The convexity or concavity of a subcurve depends on the direction in which the curve is traversed. In the results section above, red segments represent convex subcurves, while blue segments represent concave subcurves.
Comparing Shapes
Let \(C_1\) denote the template curve and \(C_2\) denote the target curve. The goal of shape comparison is to determine the optimal parameters that best align \(C_1\) with \(C_2\).
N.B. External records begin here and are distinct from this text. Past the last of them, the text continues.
-- ==== Sys2Proof/Machine/LineRx.lean ====
section
/-! DEFINITION. Line receive and acquisition, chapter 3: calibration, gain control, timing, the acquisition states, power
steps and LOS, recovery, frame phase, adaptation of the equaliser, the TIA port, and the commands of the family. -/
namespace Sys2Proof.Machine

/-! ### Questions -/

/-- Acquisition state of lane `n`. -/
def State.lrxState (s : State) (n : Nat) : Nat := s.fld LRX_STATUS.STATE n

/-- The acquisition in progress is a recovery. -/
def State.recovering (s : State) (n : Nat) : Bool := s.flag LRX_STATUS.RECOVERY n

/-- The clocks a line receiver needs. -/
def State.lrxClocks (s : State) (n : Nat) : Bool := s.clocksPresent && s.lineSynthLocked (n / 2)

/-- Core cycles of 10 ms, of 1 ms and of 1 µs (rounded up). -/
abbrev cycles10ms : Nat := 7812500
abbrev cycles1ms : Nat := 781250
abbrev cycles1us : Nat := 782

/-- The TSK_PD_n input of lane `n` (Table 9-3): none is 0xFF; a group without LINE_RX names none. -/
def State.pdInput (s : State) (n : Nat) : Option Nat :=
  let sec := s.section_ Sect.LINE_RX (n / 2)
  let p := byteAt sec (8 * (n % 2))
  if sec.isEmpty ∨ p = 0xFF then none else some p

/-- An enabled LOS rule of Tussock names the lane (R366). -/
def State.losRule (s : State) (n : Nat) : Bool :=
  (List.range 32).any fun r => s.flag TSK_RULE.RULE_EN r && decide (s.fld TSK_RULE.ACTION r = 1) &&
    (s.fld TSK_RULE.TARGET r).testBit n

/-- LOS as the selected source sees it (R88, R366). -/
def State.losNow (s : State) (n : Nat) : Bool :=
  let x := s.lrxOf n
  if (s.pdInput n).isNone then x.losEnvelope
  else match s.fld LRX_CTRL.LOS_SRC n with
    | 0 => if s.losRule n then x.losTussock else x.losEnvelope
    | 1 => x.losEnvelope
    | _ => x.losTussock || x.losEnvelope

/-- Entry `i` of the gain table of lane `n` (Table 9-3, TIA): register and value. -/
def State.tiaEntry (s : State) (n i : Nat) : Nat × Nat :=
  let t := s.section_ Sect.TIA (n / 2)
  let b := 4 + 68 * (n % 2) + 4 + 4 * i
  (byteAt t b, byteAt t (b + 1))

/-- Entries of the gain table of lane `n`; none without a TIA section. -/
def State.tiaCount (s : State) (n : Nat) : Nat := byteAt (s.section_ Sect.TIA (n / 2)) (4 + 68 * (n % 2))

/-! ### Gain-corrected power (R67, R81) -/

/-- The gain in 0.25 dB that the image gives entry `i` of lane `n`'s gain table. -/
def State.tiaGain (s : State) (n i : Nat) : Int :=
  toSigned 16 (fieldAt (s.section_ Sect.TIA (n / 2)) (4 + 68 * (n % 2) + 4 + 4 * i + 2) 2)

/-- The total analogue gain of lane `n` in 0.25 dB: the TIA index in force and the VGA code, whose code 0 is −6 dB. -/
def State.gainNow (s : State) (n : Nat) : Int :=
  s.tiaGain n ((s.grpOf (n / 2)).tiaIdx.getD (n % 2) 0) + (s.fld LRX_AGC.VGA n : Int) - 24

/-- Core cycles of a 64 ns window, and of the span of sixteen of them. -/
abbrev powerWindow : Nat := 50
abbrev powerSpan : Nat := 800

/-- A gain of lane `n` has changed: from now on this one is in force. -/
def State.noteGain (s : State) (n : Nat) : State :=
  let old := (s.lrxOf n).gains.takeWhile (fun e => decide (s.cycle < e.1 + powerSpan)) ++
    ((s.lrxOf n).gains.dropWhile fun e => decide (s.cycle < e.1 + powerSpan)).take 1
  s.modLrx n fun x => { x with gains := (s.cycle, s.gainNow n) :: old }

/-- The VGA of lane `n` takes a code. -/
def State.setVga (s : State) (n v : Nat) : State := (s.setFld LRX_AGC.VGA n v).noteGain n

/-- The gain that was in force over window `i` before now, 0 the newest. -/
def State.gainAt (s : State) (n i : Nat) : Int :=
  match (s.lrxOf n).gains.find? fun e => decide (e.1 + powerWindow * (i + 1) ≤ s.cycle) with
  | some e => e.2
  | none => ((s.lrxOf n).gains.getLast?.map (·.2)).getD (s.gainNow n)

/-- A power corrected for its gain, as a fraction: the mean square over 10^(gain in 0.25 dB ÷ 40), to the 40th power (R67). -/
def corrected (ms : Nat) (gain : Int) : Nat × Nat := (ms ^ 40 * 10 ^ (-gain).toNat, 10 ^ gain.toNat)

/-- The change in 0.25 dB from one corrected power to another, to the nearest; silence against power is the widest one. -/
def stepSize (from_ to_ : Nat × Nat) : Int :=
  if from_.1 = 0 ∧ to_.1 = 0 then 0
  else if from_.1 = 0 then 127
  else if to_.1 = 0 then -128
  else clampInt (-128) 127 ((log1000 (to_.1 * from_.2) (to_.2 * from_.1) 24 (-(2 ^ 23)) + 500) / 1000)

/-- The step of lane `n` that the mean squares of the last sixteen windows, newest first, show: the widest change in 0.25 dB from one of
the fifteen before to the newest, if any is 3 dB or more (R81). -/
def State.powerTrip (s : State) (n : Nat) (ms : List Nat) : Option Int :=
  let now := corrected (ms.headD 0) (s.gainAt n 0)
  let steps := ((ms.drop 1).take 15).zipIdx.map fun e => stepSize (corrected e.1 (s.gainAt n (e.2 + 1))) now
  let widest := steps.foldl (fun a b => if a.natAbs < b.natAbs then b else a) 0
  if 12 ≤ widest.natAbs then some widest else none
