-- ==== Sys2Proof/Machine/Operands.lean ====
section
/-! DEFINITION. Addresses of the management space: which register, index and word an address names (R5, R320), and the
staging and capture of wide registers (R6, R7). -/
namespace Sys2Proof.Machine

/-- The index that a distance from a register's base names, by its dimensions from the outermost, and what is left of the
distance; none outside a dimension. -/
def indexOf : List (Nat × Nat) → Nat → Nat → Option (Nat × Nat)
  | [], i, d => some (i, d)
  | (count, stride) :: rest, i, d => if d / stride < count then indexOf rest (count * i + d / stride) (d % stride) else none

/-- Words of a register. -/
def Reg.words (r : Reg) : Nat := (r.desc.width + 31) / 32

/-- Register `r` holds address `a`: index and word. -/
def Reg.at (r : Reg) (a : Nat) : Option (Nat × Nat) :=
  if a < r.desc.base then none
  else match indexOf r.desc.dims 0 (a - r.desc.base) with
    | some (i, d) => if d / 4 < r.words ∧ d % 4 = 0 then some (i, d / 4) else none
    | none => none

/-- Register, index and word of an address; none where Table 10-7 and R320 have no register. -/
def regAt (a : Nat) : Option (Reg × Nat × Nat) :=
  allRegs.findSome? fun r => (r.at a).map fun e => (r, e.1, e.2)

/-- Word `w` of a register value. -/
def wordOf (v : RegVal) (w : Nat) : Nat := bitsOf v (32 * w + 31) (32 * w)

/-- `v` with word `w` replaced. -/
def setWord (v : RegVal) (w x : Nat) : RegVal := setBitsOf v (32 * w + 31) (32 * w) x

/-- The words staged for a register and which of them have been written. -/
def State.stagedOf (s : State) (k : RegKey) : RegVal × Nat := Tab.get (fun _ => (0, 0)) s.staged k

/-- Word `w` is staged (R7). -/
def State.stage (s : State) (k : RegKey) (w x : Nat) : State :=
  let (v, m) := s.stagedOf k
  { s with staged := Tab.set regLt (fun _ => (0, 0)) s.staged k (setWord v w x, m ||| 2 ^ w) }

/-- The value last committed to a wide register; before the first commit, what the register holds (DESIGN CHOICE, log entry
154: R7 speaks of a last committed value only). -/
def State.lastCommit (s : State) (k : RegKey) : RegVal := Tab.get (fun k => s.reg k.1 k.2) s.committed k

/-- The value that a write of the lowest word commits: staged words, the others as last committed (R7). -/
def State.commitValue (s : State) (k : RegKey) (x : Nat) : Nat :=
  let (v, m) := s.stagedOf k
  ((List.range 16).foldl (fun (a : RegVal) w =>
    if w = 0 then setWord a 0 x else if m.testBit w then setWord a w (wordOf v w) else a) (s.lastCommit k)).toNat

/-- A write of one word at address `a` on a path, the effect of a whole register write given by `wr` (R7, R8, R10, R320). An
address without a register takes no write. -/
def writeWordWith (wr : Path → Reg → Nat → Nat → State → State × WStatus) (p : Path) (a x : Nat) (s : State) : State × WStatus :=
  match regAt a with
  | none => (s.count MGT_BAD_ADDR.COUNT 0, .badAddr)
  | some (r, i, w) =>
    if r.words = 1 then guardedWrite p r i x (wr p r i x) s
    else if w ≠ 0 then guardedWrite p r i x (fun s => (if r.desc.role = .none_ then s else s.stage (r, i) w x, .ok)) s
    else
      guardedWrite p r i x (fun s => let v := s.commitValue (r, i) x; commitWhole r i v (wr p r i v) s) s

end Sys2Proof.Machine
end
These parameters include:
- The bar length to use for \(C_1\) to extract its subcurves and straight-line features.
- The bar length to use for \(C_2\) to extract its subcurves and straight-line features.
- The scaling factor to apply to \(C_1\).
- The rotation angle to apply to \(C_1\).
- The translation vector to apply to \(C_1\).
The algorithm exhaustively explores various combinations of these parameters. For each configuration, it extracts the corresponding shape components from both \(C_1\) and \(C_2\), computes the matches, and assigns a similarity score, finally selecting the configuration with the highest overall score.
Translation Matching:
Once the scaling, rotation, and bar length parameters are fixed, the algorithm extracts the features from both curves. Suppose \(C_1\) yields subcurves \(a_1, a_2, \ldots, a_k\) and \(C_2\) yields subcurves \(b_1, b_2, \ldots, b_l\) (and similarly for the straight-line segments). The algorithm considers all possible pairings; for example, mapping \(a_1\) to \(b_1\) yields a candidate translation vector \(t\). Then, \(C_1\) is translated by \(t\), and for each feature in \(C_1\) the nearest corresponding feature in \(C_2\) is identified based solely on relative position. Once these correspondences are established, a similarity score is computed for that configuration.
Similarity Computation
The similarity between \(C_1\) and \(C_2\) is computed by evaluating the geometric and angular differences between each pair of matched features. A higher value (close to 1) indicates more similar, and a lower value (close to 0) less similar. For a given pair of matched features, the similarity score is calculated using Gaussian-like functions. For convex (or concave) subcurves, the score is computed as:
\[S = \left( \exp\left(-\frac{(\Delta \alpha)^2}{2\sigma_{\alpha}^2}\right) \times \exp\left(-\frac{(\Delta \theta)^2}{2\sigma_{\theta}^2}\right) \times \exp\left(-\frac{d^2}{2\sigma_d^2}\right) \right) - \epsilon_1,\]where:
- \(\Delta \alpha\) is the difference in facing angles,
- \(\Delta \theta\) is the difference in total turning angles,
- \(d\) is the Euclidean distance between the corresponding feature points,
- \(\sigma_{\alpha}\), \(\sigma_{\theta}\), and \(\sigma_d\) are the respective width parameters,
- and \(\epsilon\) is a small constant.
Note: The product of the Gaussian functions is always non-negative. Subtracting \(\epsilon_1\) ensures that if the computed similarity for a feature is below \(\epsilon_1\), then the similarity score is negative. Such a score is deemed to low, and that subcurve match is removed.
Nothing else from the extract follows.